The cause of this particular spill was a pipe that had been manufactured “with an unusual seam,” according to Gao, severe enough to cause a crack. As of 2021, work was ongoing to locate similar cracks in the area.
December 2022: More than half a million projected gallons
The latest major event began last week, when TC Energy officials announced on December 8 that an estimatedWashington County, Kansas, had more leaks in 2021 than all crude oil pipelines combined, according to federal data. With each barrel being 42 gallons, that would amount to more than half a million gallons of crude oil seeping into the surrounding area.
Bill Panabaker, the owner of the land, told CBS News that when the pipeline ruptured, it shot oil “the length of a football field” over an area that included farmland more than 80 years old. Their pasture, where cattle are kept from May to October, quickly became saturated with oil, turning much of it black. He said the pipeline burst about 15 feet north of his fence line.
“This is our livelihood,” he said of the oil-hit land, which has been in his family since the 1930s. They also grow corn, soybeans, and wheat. “…maybe an acre, an acre and a half of grass was completely covered with oil. But it’s on a slope so it would slide down, and that’s when it ran downhill.”
TC Energy officials said that the Keystone system had once again stopped, so workers rushed to stop the leak and eliminate its cause. As of Sunday, more than 250 people were working on the incident and company officials said they were working with tribal nations and landowners to determine what happened. The regional EPA office said they built a dam about 4 miles downstream to prevent the oil from moving further.

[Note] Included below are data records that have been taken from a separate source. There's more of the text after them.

/-- A write that changes the applied ICHG or a profile limit, from `old` to `b`: the ramp is planned anew, in CHARGING to the applied ICHG, in
SUSPENDED to 0 while it runs (R165). -/
def chgReplan (old b : Blk) : Blk :=
  let tgt : Int := if b.cst = cCHARGING then (ichgApplied b * 1000 : Int) * lsb else 0
  let moved := decide (b.chg.prof.tgt ≠ tgt) || decide (chgLim old ≠ chgLim b)
  if (b.cst = cCHARGING ∨ (b.cst = cSUSPENDED ∧ !b.chg.prof.complete)) ∧ moved then
    { b with chg := { b.chg with prof := b.chg.prof.plan (chgLim b) tgt } }
  else b

/-! Gauge discard, removal and presence (R258, R259, R268) -/

/-- The design capacity in µC. -/
def designCap (b : Blk) : Int := b.f GAUGE_CFG.DESIGN_CAP 0 * 36000000

/-- SOC as a fraction of FCC. -/
def socOf (b : Blk) : Rat := if b.gauge.fcc = 0 then 0 else (b.gauge.q : Rat) / 65536 / b.gauge.fcc

/-- A round in µs (2,048 ticks). -/
def roundUs : Nat := 1024

/-- What the gauge registers show of Q and of SOC, Q over FCC (R260). -/
def chargeShow (b : Blk) : Blk :=
  let b := b.set64 GAUGE_Q_LO.VALUE GAUGE_Q_HI.VALUE 0 (ux 64 (toInt ((b.gauge.q : Rat) / 65536)))
  b.setF GAUGE_SOC.SOC 0 (clampI 0 65535 (toInt (socOf b * 10000))).toNat

/-- What the gauge registers show of Q, FCC, SOC, SOH, UNC and REST_AGE. -/
def gaugeShow (b : Blk) : Blk :=
  let g := b.gauge
  let b := chargeShow (b.set64 GAUGE_FCC_LO.VALUE GAUGE_FCC_HI.VALUE 0 (ux 64 g.fcc))
  let soh := if designCap b = 0 then Config.quotientByZero g.fcc else (g.fcc : Rat) / designCap b
  let b := b.setF GAUGE_SOC.SOH 0 (clampI 0 65535 (toInt (soh * 10000))).toNat
  let b := b.setF GAUGE_UNC.UNC 0 (clampI 0 65535 (toInt (g.unc * 100))).toNat
  let b := b.setOn GAUGE_FLAGS.UNCERTAIN 0 (decide (5 < g.unc))
  b.setF GAUGE_REST_AGE.S 0 (g.ageBase + g.age * roundUs / 1000000)

/-- What a learning register shows of a cycle. -/
def learnShow (b : Blk) : Blk :=
  match b.gauge.cycle with
  | none => ((b.setF GAUGE_LEARN.LSTATE 0 0).setF GAUGE_LEARN.INTR 0 0).setF GAUGE_LEARN.MINUTES 0 0
  | some c =>
    ((b.setF GAUGE_LEARN.LSTATE 0 c.dir).setF GAUGE_LEARN.INTR 0 c.intr).setF GAUGE_LEARN.MINUTES 0
      (min 0xFFF (c.rounds * roundUs / 60000000))

/-- The learned state discarded, keeping SOC (R268). -/
def gaugeDiscard (b : Blk) : Blk :=
  let s := socOf b
  let fcc := designCap b
  let b := { b with gauge := { b.gauge with fcc := fcc, q := toInt (s * fcc * 65536), cycle := none } }
  gaugeShow (learnShow (((b.setF GAUGE_FLAGS.UNLEARNED 0 1).setF GAUGE_FLAGS.RESTORED 0 0).setF GAUGE_FLAGS.INVALID 0 1))

/-- A removal: by PACK_DET (`none`), or by a rise of CHBAT in mV seen in CHARGING (R258, R259). -/
def packRemoval (t : Nat) (b : Blk) (jump : Option Nat) : Blk :=
  let seen := match jump with
    | none => b.on KEEP_STATUS.PACK_PRESENT 0 || b.sig .packDet != 0
    | some mv => b.cst == cCHARGING && decide (b.f PACK_CFG.JUMP_MV 0 ≤ mv)
  if !seen then b
  else
    let hold := jump.isNone && (b.hst != hSOURCE || b.on KEEP_STATUS.KEEP_COND 0)
    let b := chgFault t (b.raise t 28 0xFFFF) (if jump.isNone then 4 else 5) 7
    let b := if hold then b else kTo b kOFF
    let b := if jump.isNone then b.setSig .packDet 0 else b
    let b := (gaugeDiscard (b.setF KEEP_STATUS.PACK_PRESENT 0 0)).setF PACK_AUTH_STAT.AUTH 0 0
    let det := (if jump.isNone then 4 else 5) :: leBytes 4 b.keep.vbatPrev
    { b.trigger t 0xB det with
      keep := { b.keep with pdLow := 0 }
      auth := { b.auth with run := false, last := if jump.isNone then none else b.auth.last } }

/-! Authentication (R272 to R274) -/

/-- A new attempt: a challenge of 32 bytes sent to the authenticator (R272). -/
def authStart (t : Nat) (b : Blk) (n : Nat) : Blk :=
  let chal := (List.range 32).map fun i => Config.randomByte (b.rng + i) % 256
  let b := b.setF PACK_AUTH_STAT.ATTEMPTS 0 n
  let b := twSendPec b 2 ([2 * b.f PACK_CFG.AUTH_ADDR 0, 0x10, 0x20] ++ chal)
  { b with
    rng := b.rng + 32
    auth := { b.auth with run := true, tries := n, t0 := t, readAt := t + b.f AUTH_TIME.AUTH_WAIT 0 * 2000, chal := chal } }

/-- A run of authentication begun: the first after presence shows RUNNING (R272). -/
def authBegin (t : Nat) (b : Blk) (first : Bool) : Blk :=
  let b := if first then b.setF PACK_AUTH_STAT.AUTH 0 1 else b
  authStart t { b with auth := { b.auth with next := t + 1200000000 } } 1

/-- PACK_DET low for PD_QUAL ms (R259). -/
def packPresent (t : Nat) (b : Blk) : Blk :=
  if !b.on KEEP_STATUS.PACK_PRESENT 0 ∧ atLeast1 (b.f PACK_CFG.PD_QUAL 0) * 2000 ≤ b.keep.pdLow then
    let b := b.setF KEEP_STATUS.PACK_PRESENT 0 1
    authBegin t (kTo b (if kbusSource b then kARMED else kDIODE)) true
  else b

/-- The end of the 600 s period (R272). -/
def authPeriodic (t : Nat) (b : Blk) : Blk :=
  if b.on KEEP_STATUS.PACK_PRESENT 0 ∧ !b.auth.run ∧ b.auth.next ≤ t then authBegin t b false else b

/-- The host's command (R272). -/
def authCommand (t : Nat) (b : Blk) : Blk :=
  if b.on KEEP_STATUS.PACK_PRESENT 0 ∧ !b.auth.run then
    let nx := b.auth.next
    let b := authBegin t b false
    { b with auth := { b.auth with next := nx } }
  else b

/-- A failed attempt: repeated, or the third of R273. -/
def authFailed (t : Nat) (b : Blk) (code : Nat) : Blk :=
  if b.auth.tries < 3 then authStart t b (b.auth.tries + 1)
  else
    let b := { b with auth := { b.auth with run := false } }
    let b := (b.setF PACK_AUTH_STAT.AUTH 0 3).setF PACK_AUTH_STAT.FAIL_CODE 0 code
    gaugeDiscard (chgFault t (b.raise t 27 0xFFFF) 6 8)

/-- The pack-vendor keys programmed, with their index. -/
def packKeys (b : Blk) : List (Nat × List Nat) :=
  ((List.range 4).map fun k => (k, b.otpBytes (0xC00 + 64 * k) 64)).filter fun p => p.2.any (· != 0)

/-- A verified serial: AUTH OK, the PACK_ID, and PACK_SWAP where it differs without a PACK_DET change (R274). -/
def authPassed (b : Blk) (k : Nat) (serial : List Nat) : Blk :=
  let id := crc32 serial
  let swap := match b.auth.last with
    | some x => x != id
    | none => false
  let b := ((b.setF PACK_AUTH_STAT.AUTH 0 2).setF PACK_AUTH_STAT.KEY 0 k).setF PACK_AUTH_STAT.FAIL_CODE 0 0
  let b := { b.setF PACK_ID.PACK_ID 0 id with auth := { b.auth with run := false, last := some id } }
  if swap then gaugeDiscard (b.flag PACK_AUTH_STAT.PACK_SWAP 0) else b

/-- A reply read from the authenticator: the bytes after the read address, PEC last; `none` = not acknowledged
(table Authentication frames). A ready reply after the expiry tick is no success (R272). -/
def authRead (t : Nat) (b : Blk) (reply : Option (List Nat)) : Blk :=
  if !b.auth.run ∨ t < b.auth.readAt then b
  else
    let b := twSend b 2 [2 * b.f PACK_CFG.AUTH_ADDR 0, 0x11, 2 * b.f PACK_CFG.AUTH_ADDR 0 + 1]
    match reply with
    | none => authFailed t b 1
    | some l =>
      let a := b.f PACK_CFG.AUTH_ADDR 0
      let body := l.take (l.length - 1)
      let len := l.getD 1 0
      if crc8 ([2 * a, 0x11, 2 * a + 1] ++ body) ≠ l.getD (l.length - 1) 0 then authFailed t b 3
      else if l.getD 0 0 ≠ 0 then { b with auth := { b.auth with readAt := t + 20000 } }
      else if len < 8 ∨ 32 < len ∨ body.length ≠ len + 66 then authFailed t b 4
      else if b.auth.t0 + b.f AUTH_TIME.AUTH_TMO 0 * 2000 < t then authFailed t b 2
      else
        let serial := slice l 2 len
        let keys := packKeys b
        match keys.find? fun p => Config.ecdsaOk p.2 (b.auth.chal ++ serial) (slice l (2 + len) 64) with
        | some p => authPassed b p.1 serial
        | none => authFailed t b (if keys.isEmpty then 5 else 6)

/-- AUTH_TMO without a ready reply (R272). -/
def authTimeout (t : Nat) (b : Blk) : Blk :=
  if b.auth.run ∧ b.auth.t0 + b.f AUTH_TIME.AUTH_TMO 0 * 2000 ≤ t then authFailed t b 2 else b

/-- The presence count and the CHBAT of the tick, for the next (R258, R259); after a change of PACK_DET no PACK_ID is the last one
(R274). -/
def packTick (b : Blk) : Blk :=
  let low := b.sig .packDet != 0
  { b with
    keep := { b.keep with pdLow := runN b.keep.pdLow low, pdWas := low, vbatPrev := b.chbatMv.toNat }
    auth := { b.auth with last := if low = b.keep.pdWas then b.auth.last else none } }

end Sys2Proof.Machine
end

“As always, minimizing risks to the health and safety of our onsite employees and personnel, our community neighbors and the environment is our primary focus,” TC Energy said in an online statement. “… we recognize that this is concerning to the community and are committed to continuing our response until we have fully fixed the site. … We have extended the deadline for resuming have not confirmed and will only resume service when it is safe to do so, and with regulatory approval.”
Panbaker, who served as state representative from 2019-2020, told CBS News, “I’m leaving the cleanup and that part of it up to those entities and I’m sure the government will monitor … that they’ll look into the situation.” Will monitor and make sure it’s done right.”